> What you are asked to do
For the listing that follows, give again exactly the lines from the one with "(R346, R347) -/" to the one with "srcOff := dBits", including both.

──────── Data for this exercise ────────

-- ==== Sys2Proof/Machine/Collective.lean ====
section
/-! DEFINITION. The collective engine: accepting a COLL, the schedules of its operations, the packets of its protocol, and the
gather of shards (R344 to R356, R286). -/
namespace Sys2Proof.Machine

/-! ### The descriptor (R346, R347) -/

/-- The fields of a collective descriptor, with ka and kb added where R344 says. -/
structure CollDesc where
  op : Nat
  sched : Nat
  group : Nat
  root : Nat
  srcR : Nat
  dstR : Nat
  workR : Nat
  srcOff : Nat
  dstOff : Nat
  workOff : Nat
  count : Nat
  fmt : Nat
  red : Nat
  exact : Bool
  e : Nat
  out : Nat
  rm : Nat
  cls : Nat
  stream : Nat
  draw : Nat
  base : Nat
  shard : Nat
  first : Nat
  deriving DecidableEq, Repr

/-- Reads them. -/
def collDesc (f : Flight) : CollDesc :=
  let d := f.desc
  let g := decide (dBits d 10 8 = 5)
  { op := dBits d 10 8, sched := dBits d 12 11, group := dBits d 20 13, root := dBits d 36 21, srcR := dBits d 42 37
    dstR := dBits d 48 43, workR := dBits d 54 49
    srcOff := dBits d 94 55 + (if g then 0 else f.ka.toNat), dstOff := dBits d 134 95 + (if g then 0 else f.kb.toNat)
    workOff := dBits d 174 135, count := dBits d 206 175, fmt := dBits d 208 207, red := dBits d 211 209
    exact := d.getLsbD 212, e := dBits d 221 213, out := dBits d 223 222, rm := dBits d 226 224, cls := dBits d 229 227
    stream := dBits d 261 230, draw := dBits d 293 262, base := dBits d 357 294, shard := dBits d 369 358
    first := dBits d 401 370 + (if g then f.ka.toNat else 0) }

/-- z: the element size. -/
def collElem (fmt : Nat) : Nat := if fmt = 0 then 4 else if fmt = 3 then 1 else 2
/-- Block `k` of `count` elements for `n` members: its first element and the one after its last. -/
def block (count n k : Nat) : Nat × Nat := (k * count / n, (k + 1) * count / n)
/-- Whether the reduce phase goes directly to the owner of each block (R351). -/
def reducesDirect (d : CollDesc) : Bool := d.exact || d.fmt == 2 || d.sched == 2
/-- Whether the work area holds a slot for every element, as a ring or a tree without exact has it (R347). -/
def workWhole (d : CollDesc) : Bool := !d.exact && d.sched != 2
/-- Whether the operation reduces. -/
def reduces (d : CollDesc) : Bool := decide (d.op ≤ 1)
/-- The contribution tag (R352). -/
def collTag (d : CollDesc) : RedTag := tagOf d.exact d.red d.fmt d.e

/-- Whether the descriptor holds an undefined value or combination, or a non-zero field that the combination does not use
(R346 to R348). -/
def collMalformed (f : Flight) : Bool :=
  let d := collDesc f
  let raw (hi lo : Nat) : Nat := dBits f.desc hi lo
  let noRed : Bool := raw 54 49 = 0 && raw 174 135 = 0 && raw 226 209 = 0 && raw 357 230 = 0
  let noGather : Bool := raw 401 358 = 0
  raw 511 402 ≠ 0 || d.sched = 3 ||
  match d.op with
  | 0 | 1 =>
    !(noGather && d.root = 0 && d.fmt ≤ 2 && d.red ≤ 2 && d.out ≤ 2 && (d.rm = 0 || d.rm = 4) && d.workOff % 256 = 0
      && (if d.op = 0 then true else d.sched ≠ 1) && (!(d.exact || d.fmt = 2) || d.sched ≠ 1)
      && (if d.exact then d.red = 0 && windowOkE d.e else d.e = 0)
      && (d.red = 0 || d.out = d.fmt) && (d.rm = 4 || raw 357 230 = 0)
      && !(d.rm = 4 && !d.exact && redSrc d.out = redHeld d.fmt))
  | 2 => !(noRed && noGather && d.root = 0 && d.sched ≠ 1)
  | 3 => !(noRed && noGather && d.root = 0 && d.sched = 2)
  | 4 => !(noRed && noGather)
  | 5 => !(noRed && d.sched = 2 && d.fmt = 0 && raw 174 13 = 0 && bitsOf f.word.toNat 50 46 = 0)
  | _ => true

/-- Bytes of the source, destination and work extents at rank `r` of `n` (R347). -/
def collExtents (d : CollDesc) (n r : Nat) : Nat × Nat × Nat :=
  let z := collElem d.fmt
  let o := elemBytes d.out
  let b := block d.count n r
  let own := b.2 - b.1
  match d.op with
  | 0 => (d.count * z, d.count * o, (if workWhole d then d.count else own) * slotBytes d.exact d.fmt)
  | 1 => (d.count * z, own * o, (if workWhole d then d.count else own) * slotBytes d.exact d.fmt)
  | 2 => (own * z, d.count * z, 0)
  | 3 => (d.count * z, d.count * z, 0)
  | _ => (if r = d.root then d.count * z else 0, d.count * z, 0)

/-- The checks of R112 over the extents, with the region that fails. -/
def collRegions (k : Core) (d : CollDesc) (n r : Nat) : Option (Nat × Nat) :=
  let x := collExtents d n r
  match regionCheck k d.srcR permR d.srcOff x.1 with
  | some c => some (c, d.srcR)
  | none =>
    match regionCheck k d.dstR permW d.dstOff x.2.1 with
    | some c => some (c, d.dstR)
    | none => (regionCheck k d.workR (permD + 3) d.workOff x.2.2).map fun c => (c, d.workR)

/-- The descriptor hash (R350): the CRC-32C of bytes 0 to 29 with offsets, regions, class and the SR4 fields zero. -/
def collHash (f : Flight) : Word32 :=
  let clear (x hi lo : Nat) : Nat := setField x 0 (hi + 1 - lo) lo
  let x := clear (clear (clear f.desc.toNat 54 37) 174 55) 511 227
  BitVec.ofNat 32 (crc0 (leBytes 30 x))

/-! ### The schedules (R351) -/

/-- The steps of the reduce phase. -/
def reduceSteps (d : CollDesc) (n r : Nat) : List CStep :=
  let others := (List.range n).filter fun k => k != r
  let blk (k : Nat) := block d.count n (k % n)
  if reducesDirect d then
    others.map (fun k => .send k 0 0 (blk k).1 (blk k).2 (blk k).1) ++ others.map fun k => .await k 0 (blk r).1 (blk r).2
  else if d.sched = 0 then
    (List.range (n - 1)).flatMap fun i =>
      let a := blk (r + 2 * n - i - 1)
      let b := blk (r + 2 * n - i - 2)
      [.send ((r + 1) % n) 0 1 a.1 a.2 a.1, .await ((r + n - 1) % n) 0 b.1 b.2]
  else
    ([2 * r + 1, 2 * r + 2].filter fun k => decide (k < n)).map (fun k => CStep.await k 0 0 d.count)
      ++ if r > 0 then [.send ((r - 1) / 2) 0 1 0 d.count 0] else []

/-- The steps of the gather phase over the destination. -/
def gatherSteps (d : CollDesc) (n r : Nat) : List CStep :=
  let others := (List.range n).filter fun k => k != r
  let blk (k : Nat) := block d.count n (k % n)
  if d.sched = 0 then
    (List.range (n - 1)).flatMap fun i =>
      let a := blk (r + 2 * n - i)
      let b := blk (r + 2 * n - i - 1)
      [.send ((r + 1) % n) 1 2 a.1 a.2 a.1, .await ((r + n - 1) % n) 1 b.1 b.2]
  else if d.sched = 2 then
    others.map (fun k => .send k 1 2 (blk r).1 (blk r).2 (blk r).1) ++ others.map fun k => .await k 1 (blk k).1 (blk k).2
  else
    (if r > 0 then [.await ((r - 1) / 2) 1 0 d.count] else [])
      ++ ([2 * r + 1, 2 * r + 2].filter fun k => decide (k < n)).map fun k => CStep.send k 1 2 0 d.count 0

/-- The steps of an all-to-all. -/
def exchangeSteps (d : CollDesc) (n r : Nat) : List CStep :=
  let others := (List.range n).filter fun k => k != r
  let blk (k : Nat) := block d.count n k
  others.map (fun k => .send k 1 0 (blk k).1 (blk k).2 (blk r).1) ++ others.map fun k => .await k 1 (blk k).1 (blk k).2

/-- The steps of a broadcast, over ranks relative to the root. -/
def broadcastSteps (d : CollDesc) (n r : Nat) : List CStep :=
  let q := (r + n - d.root) % n
  let abs (x : Nat) := (x + d.root) % n
  let await (x : Nat) : CStep := .await (abs x) 1 0 d.count
  let send (x : Nat) : CStep := .send (abs x) 1 2 0 d.count 0
  if d.sched = 0 then (if q > 0 then [await (q - 1)] else []) ++ (if q + 1 < n then [send (q + 1)] else [])
  else if d.sched = 1 then
    (if q > 0 then [await ((q - 1) / 2)] else []) ++ ([2 * q + 1, 2 * q + 2].filter fun x => decide (x < n)).map send
  else if q = 0 then (((List.range n).filter fun x => x != 0).map send) else [await 0]

/-- The steps of a collective at rank `r` of `n`: own values, READY, then the phases. -/
def collSteps (d : CollDesc) (n r : Nat) : List CStep :=
  [.place, .ready] ++
  match d.op with
  | 0 => reduceSteps d n r ++ [.finish] ++ (if n > 1 then gatherSteps d n r else [])
  | 1 => reduceSteps d n r ++ [.finish]
  | 2 => if n > 1 then gatherSteps d n r else []
  | 3 => exchangeSteps d n r
  | _ => broadcastSteps d n r

/-- What the steps wait for: rank, phase, first element and the one after the last. -/
def awaited (st : List CStep) : List (Nat × Nat × Nat × Nat) :=
  st.filterMap fun x => match x with | .await f ph lo hi => some (f, ph, lo, hi) | _ => none
/-- The ranks that the steps send to. -/
def sentTo (st : List CStep) : List Nat :=
  (st.filterMap fun x => match x with | .send t _ _ _ _ _ => some t | _ => none).eraseDups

────────

> Reply to the exercise
/-! ### The descriptor (R346, R347) -/

/-- The fields of a collective descriptor, with ka and kb added where R344 says. -/
structure CollDesc where
  op : Nat
  sched : Nat
  group : Nat
  root : Nat
  srcR : Nat
  dstR : Nat
  workR : Nat
  srcOff : Nat
  dstOff : Nat
  workOff : Nat
  count : Nat
  fmt : Nat
  red : Nat
  exact : Bool
  e : Nat
  out : Nat
  rm : Nat
  cls : Nat
  stream : Nat
  draw : Nat
  base : Nat
  shard : Nat
  first : Nat
  deriving DecidableEq, Repr

/-- Reads them. -/
def collDesc (f : Flight) : CollDesc :=
  let d := f.desc
  let g := decide (dBits d 10 8 = 5)
  { op := dBits d 10 8, sched := dBits d 12 11, group := dBits d 20 13, root := dBits d 36 21, srcR := dBits d 42 37
    dstR := dBits d 48 43, workR := dBits d 54 49
    srcOff := dBits d 94 55 + (if g then 0 else f.ka.toNat), dstOff := dBits d 134 95 + (if g then 0 else f.kb.toNat)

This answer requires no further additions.